Эб Кори, только что вернувшийся с полей, уставился на меня с любопытством, но не то чтобы сердито. Зато миссис Кори метнула в меня взгляд, заставивший пожалеть, что я вообще разинул рот. Как бы там ни было, а Брюсова ответа от Брюса ждали мы все, и она – испуганней прочих.
– Да, – ответил он, – снилось. Это-то и странно, потому что обычно я никаких снов не вижу. Возможно, дело все в том, что я допоздна засиделся за книгами…
При этих словах миссис Кори метнула в него еще один взгляд – на сей раз озадаченный.
– Ой, – сказал Брюс. – Вы уж меня извините, если мне не полагалось лезть в этот шкаф, но, видите ли, меня вообще очень интересуют такие традиции.
– Все в порядке, сэр, продолжайте.
– Что там насчет сна? – напомнил я ему. – Хотя вряд ли ты его запомнил. Большинство людей не…
– Отчего же, запомнил. Это был на самом деле кусочек сна, но слишком яркий, чтобы я мог его забыть. Я вроде бы шел где-то в тумане, по узкой грунтовой дороге. Справа тянулась ржавая проволочная изгородь, потом в ней обнаружился проем. Я машинально повернул и пролез сквозь него, и пошел по тропинке, обегавшей сзади какой-то большой дом.
Брюс поглядел на меня и улыбнулся, словно рассказывал сказку маленькому ребенку.
– Все это время меня, прошу заметить, что-то вело – я шел не по своей воле. Я знал, что должен сделать над собой усилие и бежать прочь, но в то же время самым парадоксальным образом очень хотел поскорее добраться туда, куда меня тянуло. Тропинка вся заросла буйной травой и сорняками, и я вдруг понял, где иду: по кладбищу. Кругом высились надгробные камни… то есть на самом деле не камни – большинство из них были простые деревянные таблички с именами, покосившиеся и заросшие всякой зеленью. Потом прямо передо мной я увидел невысокую цементную гробницу. Она была вся потрескавшаяся и поросшая мхом, но деревянная дверь висела на месте и громадные железные петли, даже насквозь проржавевшие, все еще работали. Мгновение я стоял перед этой дверью. Теперь я очень сильно ощущал зов, практически страсть к тому, что ждало меня внутри. Не сомневаюсь, что я бы вошел – я успел уже сделать шаг – если бы не проснулся.
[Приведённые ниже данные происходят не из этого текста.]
/-- Settles O16: the start bit has no part in a write. -/
theorem dataWindowWriteStoresInsideWindow : Obligations.DataWindowWriteStoresInsideWindow := by
  intro sz off v s hg _ n a
  refine ⟨_, execCrbWrData_next.2 ⟨hg, congrArg (fun c => ({ s with crb := c }).answer .written)
    (writeData_eq s.crb (windowIndex off) n v).symm⟩, fun i => ?_⟩
  rw [← window_eq]
  exact writeData_read s.crb (windowIndex off) n i v

end Sys2Proof.Machine
end

section
/-! PROOFS. The completion of a CRB command (O18). -/

namespace Sys2Proof.Machine

/-- A completion writes one word at most, tpmSts on a nonzero result (R138). -/
theorem noteResult_eq (r : CrbRegs) (result : Word) :
    r.noteResult result = { r with ctrlSts := if result = 0 then r.ctrlSts else putBit r.ctrlSts 0 true } := by
  unfold CrbRegs.noteResult
  split <;> rfl

/-- A byte of a buffer filled with output bytes, as many as fit: the given one (R138; log 16). -/
theorem read_ofBytes_take {out : List Byte} {d n i : Nat} {b : Byte} (hi : i < n) (hb : out[i]? = some b) :
    (Memory.ofBytes d (out.take n)).read i = b := by
  rw [read_ofBytes, List.getElem?_take_of_lt hi, hb, Option.getD_some]

/-- Settles O18. -/
theorem completeCrbClearsStartAndRecordsError : Obligations.CompleteCrbClearsStartAndRecordsError := by
  refine fun r out s => ⟨fun h => ?_, fun h => if_neg (mt completionEnabled_iff.1 h)⟩
  refine ⟨Memory.ofBytes s.draws (out.take s.crb.nCrb),
    if r = 0 then s.crb.regs.ctrlSts else putBit s.crb.regs.ctrlSts 0 true, putBit s.crb.regs.ctrlStart 0 false,
    (s.backend.retire .crb s.draws).outstanding, s.draws + 1, ?_, retire_taken (holds_iff.2 h.2) s.draws,
    fun i hi b hb => read_ofBytes_take hi hb, fun k hk => putBit_getLsbD _ 0 k false hk, fun k hk => ?_⟩
  · refine execBeCompleteCrb_next.2 ⟨completionEnabled_iff.2 h, ?_⟩
    rw [State.completeCrb, noteResult_eq]
    rfl
  · split
    case isTrue hr => simp [hr]
    case isFalse hr => simpa only [and_iff_left hr] using putBit_getLsbD _ 0 k true hk

end Sys2Proof.Machine
end

section
/-! PROOFS. Which inputs are held (O55): by the port an input arrives on. -/

namespace Sys2Proof.Machine

/-- No MMIO transaction is held. -/
theorem enabled_decodeMmio (h : BitVec 16) (v : Long) (s : State) : enabled (decodeMmio h v) s = true := by
  simp only [decodeMmio]
  split_ifs <;> rfl

/-- No CRQ message is held. -/
theorem enabled_decodeCrq (m : CrqMsg) (s : State) : enabled (decodeCrq m) s = true := by
  unfold decodeCrq
  split_ifs <;> rfl

/-- Of the events the two completions and the snapshot can be held (R138, R172, R203). -/
theorem enabled_decodeEvt (e : Byte) (ops : EvtOperands) (s : State) :
    enabled (decodeEvt e ops) s =
      if e = 0x01 then completionEnabled .crb s
      else if e = 0x02 then completionEnabled .crq s
      else if e = 0x31 then s.frontEnd != some .crq || snapshotReady s
      else true := by
  by_cases h1 : e = 0x01
  · subst h1; rfl
  by_cases h2 : e = 0x02
  · subst h2; rfl
  by_cases h3 : e = 0x31
  · subst h3; rfl
  simp only [decodeEvt, h1, h2, h3, if_false]
  split_ifs <;> rfl

/-- A snapshot is held outside the snapshot phase and with a CRQ request outstanding (R203). -/
theorem snapshotReady_eq_false {s : State} : snapshotReady s = false ↔
    s.host.snapPhase = false ∨ ∃ q ∈ s.backend.outstanding, q.frontEnd = .crq := by
  rw [← holds_iff, snapshotReady]
  cases s.host.snapPhase <;> simp

/-- Settles O55: only the three events of `enabled_decodeEvt` can be held. -/
theorem inputsAreHeldOnlyAsTheRulesSay : Obligations.InputsAreHeldOnlyAsTheRulesSay := by
  intro x s
  cases x with
  | guestStore addr bytes => simp [inputReady]
  | packet p =>
    cases p with
    | mmio h v => simp [inputReady, decode, enabled_decodeMmio]
    | crq bytes => cases hm : crqOfBytes bytes <;> simp [inputReady, decode, hm, enabled_decodeCrq]
    | evt e ops =>
      have hready : inputReady s (.packet (.evt e ops)) = enabled (decodeEvt e ops) s := rfl
      rw [hready, enabled_decodeEvt, ← completionEnabled_iff, ← completionEnabled_iff]
      split_ifs with hcrb hcrq hsnap
      · simp [hcrb]
      · simp [hcrq]
      · simp [hsnap, snapshotReady_eq_false]
      · simp_all

end Sys2Proof.Machine
end

section
/-! PROOFS. The completion of a CRQ command: what one delivery writes and sends (O19), and the delivery decision of a
completion (O20). -/

namespace Sys2Proof.Machine

/-- The bytes of a message with len 0 (R91). -/
theorem crqBytes_len_zero (valid msg : Byte) (data : Word) (rsv : Long) :
    crqBytes ⟨valid, msg, 0, data, rsv⟩ = [valid, msg, 0x00, 0x00] ++ toBe32 data ++ toBe64 rsv := by
  have hlen : toBe16 0 = [0x00, 0x00] := by decide
  rw [crqBytes, hlen]
  rfl

/-- The 16 bytes of a vTPM-error (R97, R243). -/
theorem crqBytes_vtpmError (m : CrqMsg) (code : Word) :
    crqBytes (vtpmError m code) = [0x80, 0xFF, 0x00, 0x00] ++ toBe32 code ++ toBe64 m.rsv :=
  crqBytes_len_zero _ _ _ _

theorem toBe32_errCopyOutFailed : toBe32 errCopyOutFailed = [0x00, 0x00, 0x00, 0x04] := by decide

theorem toBe32_errCopyInFailed : toBe32 errCopyInFailed = [0x00, 0x00, 0x00, 0x03] := by decide

/-- The 16 bytes of a response, by the status of the DMA write before it (R97, R173, R243). -/
theorem crqBytes_response (c : Crq) (dmaOk : Bool) :
    crqBytes (c.response dmaOk) =
      if dmaOk then
        [0x80, 0x82] ++ toBe16 (BitVec.ofNat 16 c.responseLength) ++ toBe32 c.saved.data ++ toBe64 c.saved.rsv
      else [0x80, 0xFF, 0x00, 0x00, 0x00, 0x00, 0x00, 0x04] ++ toBe64 c.saved.rsv := by
  cases dmaOk with
  | true => rfl
  | false => exact (crqBytes_vtpmError c.saved errCopyOutFailed).trans (by rw [toBe32_errCopyOutFailed]; rfl)

/-- Byte `i` of a delivery is byte `i` of SCR (R173). -/
theorem response_getElem? {c : Crq} {i : Nat} (hi : i < c.responseLength) :
    (c.scr.readBytes 0 c.responseLength)[i]? = some (c.scr.read i) := by
  rw [readBytes_getElem? _ _ _ _ hi, Nat.zero_add]

/-- A delivery whose write succeeds leaves the bytes of SCR at the saved address (R173). -/
theorem deliverResponse_read_inside {s : State} (hok : Config.freeBool s.draws = true) {i : Nat}
    (hi : i < s.crq.responseLength) :
    s.deliverResponse.guestMem.read (s.crq.saved.data.toNat + i) = s.crq.scr.read i := by
  have hlen : i < (s.crq.scr.readBytes 0 s.crq.responseLength).length := by simpa using hi
  rw [deliverResponse_eq, hok]
  exact (read_write_inside _ _ i _ hlen).trans ((List.getElem_eq_iff hlen).2 (response_getElem? hi))

/-- Settles O19: `deliverResponse_eq` is the write and the send, and a write, failed or not, stays in its range. -/
theorem deliverResponseWritesOnceAndSendsOnce : Obligations.DeliverResponseWritesOnceAndSendsOnce := by
  intro s
  refine ⟨Config.freeBool s.draws, Config.freeBool (s.draws + 1), s.crq.scr.readBytes 0 s.crq.responseLength,
    crqBytes (s.crq.response (Config.freeBool s.draws)), ?_, readBytes_length _ _ _,
    fun i hi => response_getElem? hi, fun a hout => ?_, fun hok i hi => deliverResponse_read_inside hok hi,
    crqBytes_response _ _⟩
  · rw [deliverResponse_eq]
  · by_contra hne
    obtain ⟨hlow, hhigh⟩ := inDelivery_of_deliverResponse hne
    rw [responseLength_eq] at hhigh
    omega

/-- Settles O20: the state before the delivery decision is `finishCrq`, and the decision does not see the result. -/
theorem completeCrqDeliversOrDefers : Obligations.CompleteCrqDeliversOrDefers := by
  refine fun r out s => ⟨fun h => ?_, fun h => if_neg (mt completionEnabled_iff.1 h)⟩
  refine ⟨s.finishCrq out, (s.finishCrq out).deferOrDeliver, rfl, retire_taken (holds_iff.2 h.2) s.draws,
    fun i hi b hb => read_ofBytes_take hi hb, fun hpaused => ?_, fun hrunning => ?_, fun r' => ?_⟩
  · exact if_pos hpaused
  · have hdeliver : (s.finishCrq out).deferOrDeliver = (s.finishCrq out).deliverResponse := by
      simp [State.deferOrDeliver, State.finishCrq, hrunning]
    rw [hdeliver]
    exact deliverResponseWritesOnceAndSendsOnce _
  · exact (execBeCompleteCrq_next r').2 ⟨completionEnabled_iff.2 h, rfl⟩

end Sys2Proof.Machine
end

section
/-! PROOFS. CRQ message dispatch: the messages answered at once (O21, O25), the ignored ones (O22) and the command
message (O23). -/

namespace Sys2Proof.Machine

/-- An admitted CRQ message has its effect and is answered its transport status (R160). -/
theorem crqDispatch_admitted {s : State} (hg : s.GuestReady .crq) (t : State) (status : Reply) :
    crqDispatch s t status = .next (t.answer status) :=
  crqDispatch_next.2 ⟨hg, rfl⟩

/-- A message whose effect is one send adds its bytes to SENT, is answered OK, and changes nothing else but the number
of the next draw (R75, R160). -/
theorem crqDispatch_send {s : State} (hg : s.GuestReady .crq) {m : CrqMsg} {bytes : List Byte}
    (hm : crqBytes m = bytes) :
    ∃ ok d, crqDispatch s (s.send m) .ok = .next
      { s with log := { s.log with sent := s.log.sent ++ [⟨bytes, ok⟩] }, draws := d, reply := .ok } :=
  ⟨Config.freeBool s.draws, s.draws + 1, hm ▸ crqDispatch_admitted hg (s.send m) .ok⟩

/-- Settles O21. -/
theorem initMessagesAreAcknowledgedWithZeroes : Obligations.InitMessagesAreAcknowledgedWithZeroes :=
  fun _ _ _ _ hg => ⟨crqDispatch_send hg (by decide), crqDispatch_send hg (by decide)⟩

/-- Settles O22: the effect of each of these messages is the state as it was. -/
theorem unrecognisedMessagesAreIgnored : Obligations.UnrecognisedMessagesAreIgnored := by
  intro valid msg len data rsv s hg i hi
  simp only [List.mem_cons, List.not_mem_nil, or_false] at hi
  rcases hi with rfl | rfl | rfl <;> exact crqDispatch_admitted hg s .ok

/-- `trunc16` in the words of the statement (R12). -/
theorem trunc16_eq_ofNat_mod (n : Nat) : trunc16 n = BitVec.ofNat 16 (n % 65536) :=
  BitVec.eq_of_toNat_eq (by simp [trunc16])

/-- Settles O25. -/
theorem informationalMessagesAreAnswered : Obligations.InformationalMessagesAreAnswered :=
  fun _ data rsv s hg => ⟨crqDispatch_send hg (crqBytes_len_zero _ _ _ _),
    crqDispatch_send hg (congrArg (fun len => [0x80, 0x83] ++ toBe16 len ++ toBe32 data ++ toBe64 rsv)
      (trunc16_eq_ofNat_mod s.crq.nq)),
    crqDispatch_send hg rfl⟩

/-! ## The command message -/

/-- An accepted command is saved, read into SCR by one DMA read and delivered; a failed read is answered besides
(R165). -/
theorem acceptCommand_eq (s : State) (m : CrqMsg) :
    s.acceptCommand m =
      let ok := Config.freeBool s.draws
      let scr := s.dmaBytes ok m.data s.crq.nq
      let inLen := min (headerSize scr) s.crq.nq
      { s with
        crq := { s.crq with saved := m, vstate := .executing, scr := scr }
        backend := { s.backend with outstanding := s.backend.outstanding ++ [⟨.crq, inLen, s.crq.nq⟩] }
        log := { s.log with
          dma := s.log.dma ++ [.read m.data s.crq.nq ok]
          be := s.log.be ++ [.deliver 0 inLen s.crq.nq]
          sent := if ok then s.log.sent else
            s.log.sent ++ [⟨[0x80, 0xFF, 0x00, 0x00, 0x00, 0x00, 0x00, 0x03] ++ toBe64 m.rsv,
              Config.freeBool (s.draws + 1)⟩] }
        draws := if ok then s.draws + 1 else s.draws + 2 } := by
  have herror : crqBytes (vtpmError m errCopyInFailed)
      = [0x80, 0xFF, 0x00, 0x00, 0x00, 0x00, 0x00, 0x03] ++ toBe64 m.rsv :=
    (crqBytes_vtpmError m errCopyInFailed).trans (by rw [toBe32_errCopyInFailed]; rfl)
  rw [← herror]
  unfold State.acceptCommand State.acceptCommandWith
  cases Config.freeBool s.draws <;> rfl

/-- A DMA read that succeeds brings guest memory's bytes into the buffer (R74). -/
theorem read_dmaBytes_ok (s : State) (addr : Word) {n i : Nat} (hi : i < n) :
    (s.dmaBytes true addr n).read i = s.guestMem.read (addr.toNat + i) := by
  rw [State.dmaBytes, if_pos rfl, read_ofBytes, readBytes_getElem? _ _ _ _ hi, Option.getD_some]

/-- Settles O23: an accepted command's effect is `acceptCommand_eq`. -/
theorem tpmCommandIsBusyOrAccepted : Obligations.TpmCommandIsBusyOrAccepted := by
  intro len data rsv s hg
  refine ⟨fun hbusy => execCrqTpmCommand_next.2 ⟨hg, .inl ⟨hbusy, rfl⟩⟩, fun hidle => ?_⟩
  refine ⟨s.dmaBytes (Config.freeBool s.draws) data s.crq.nq, Config.freeBool s.draws, Config.freeBool (s.draws + 1),
    if Config.freeBool s.draws then s.draws + 1 else s.draws + 2,
    execCrqTpmCommand_next.2 ⟨hg, .inr ⟨hidle, ?_⟩⟩, fun hok i hi => ?_⟩
  · rw [acceptCommand_eq]
    rfl
  · rw [hok]
    exact read_dmaBytes_ok s data hi

end Sys2Proof.Machine
end

section
/-! PROOFS. What is refused: a guest access before the first reset or while the guest is paused (O26), an operation of a
front end that is not there (O27), and every input of a paused guest (O56). -/

namespace Sys2Proof.Machine

/-! ## What stands against an operation -/

theorem gated_some {g : Option Refusal} {r : Refusal} (hg : g = some r) (t : State) : gated g t = .refused r := by
  rw [hg]
  rfl

theorem deviceGate_noDevice {s : State} (hf : s.frontEnd = none) (fe : FrontEnd) :
    deviceGate fe s = some .noDevice := by
  simp [deviceGate, hf]

theorem deviceGate_wrongFrontEnd {fe f : FrontEnd} {s : State} (hf : s.frontEnd = some f) (hne : f ≠ fe) :
    deviceGate fe s = some .wrongFrontEnd := by
  simp [deviceGate, hf, hne]

/-- What stands against the front end stands against its guest accesses. -/
theorem guestGate_of_deviceGate {fe : FrontEnd} {s : State} {r : Refusal} (hg : deviceGate fe s = some r) :
    guestGate fe s = some r := by
  simp [guestGate, hg]

/-- On a device of its front end a guest access is admitted by the reset first, then by the pause (log 21). -/
theorem guestGate_of_device {fe : FrontEnd} {s : State} (hf : s.frontEnd = some fe) :
    guestGate fe s = if s.wasReset = false then some .guestBeforeReset
      else if s.host.snapPhase = true then some .guestWhilePaused else none := by
  simp [guestGate, deviceGate_none.2 hf]

/-- While the guest is paused, something stands against each of its accesses (R201). -/
theorem guestGate_paused {s : State} (hp : s.host.snapPhase = true) (fe : FrontEnd) : ∃ r, guestGate fe s = some r := by
  refine Option.ne_none_iff_exists'.1 fun hg => ?_
  obtain ⟨-, -, hrunning⟩ := guestGate_none.1 hg
  simp [hp] at hrunning

theorem migrationGate_noDevice {s : State} (hf : s.frontEnd = none) : migrationGate s = some .noDevice := by
  simp [migrationGate, hf]

theorem migrationGate_crb {s : State} (hf : s.frontEnd = some .crb) : migrationGate s = some .crbNotMigratable := by
  simp [migrationGate, hf]

/-! ## The operations refused -/

/-- Every guest access is refused by what stands against it, whatever its width or effect. -/
theorem exec_guestAccess_refused {i : Instr} {fe : FrontEnd} {s : State} {r : Refusal} (hi : guestAccess i = some fe)
    (hg : guestGate fe s = some r) : exec i s = .refused r := by
  cases i
  case beCompleteCrb | beCompleteCrq | resetCrb | resetCrq | construct | destroy | quiesceCrq | snapshotCrq | restoreCrq
      | resumeCrq | quiesceCrb | evtUndefined => cases hi
  case crqTpmCommand =>
    cases hi
    simp only [exec, execCrqTpmCommand]
    split <;> exact gated_some hg _
  -- every other guest access is the gate before one state
  all_goals
    cases hi
    exact gated_some hg _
Я лежал на койке в своей комнате наверху, а в голову мне дуло из открытого окна. Окно я закрыл и снова заснул, но больше никаких снов этой ночью не видел.
Я посмотрел на миссис Кори. Пока Брюс разглагольствовал, она сидела, молчаливая и напряженная, сейчас же кусала себе губы, словно боялась закричать – но бесполезно: весь крик неразбавленным плескался у нее в глазах. Во внезапном возбуждении она вскочила и выбежала из комнаты.
Муж ее продолжал молча есть.
– Марта очень легко расстраивается, – безмятежно заметил он. – Но, возможно, у нее есть на то причина. Видите ли, у нее была сестра, которая однажды ночевала в той комнате. Ей приснился тот же самый сон, а потом она… просто исчезла. Ни следа от нее не осталось. А до того был еще мальчишка Мунро – я все помню, как будто это было вчера.
– Да-да, Лайл Уилсон упоминал исчезновение молодого Мунро, – подхватил Брюс. – Вам что-нибудь об этом известно?
– Ничего, кроме того, что он играл в полях неподалеку от оврага, а потом пропал. Мы его обыскались, но так ничего и не нашли. А потом – это где-то через неделю – его младший братик прибежал домой в ажитации и сказал, что видел лицо Вилли и с ним еще много других.
– Его лицо? – Брюс аж выпрямился. – Именно так он и сказал?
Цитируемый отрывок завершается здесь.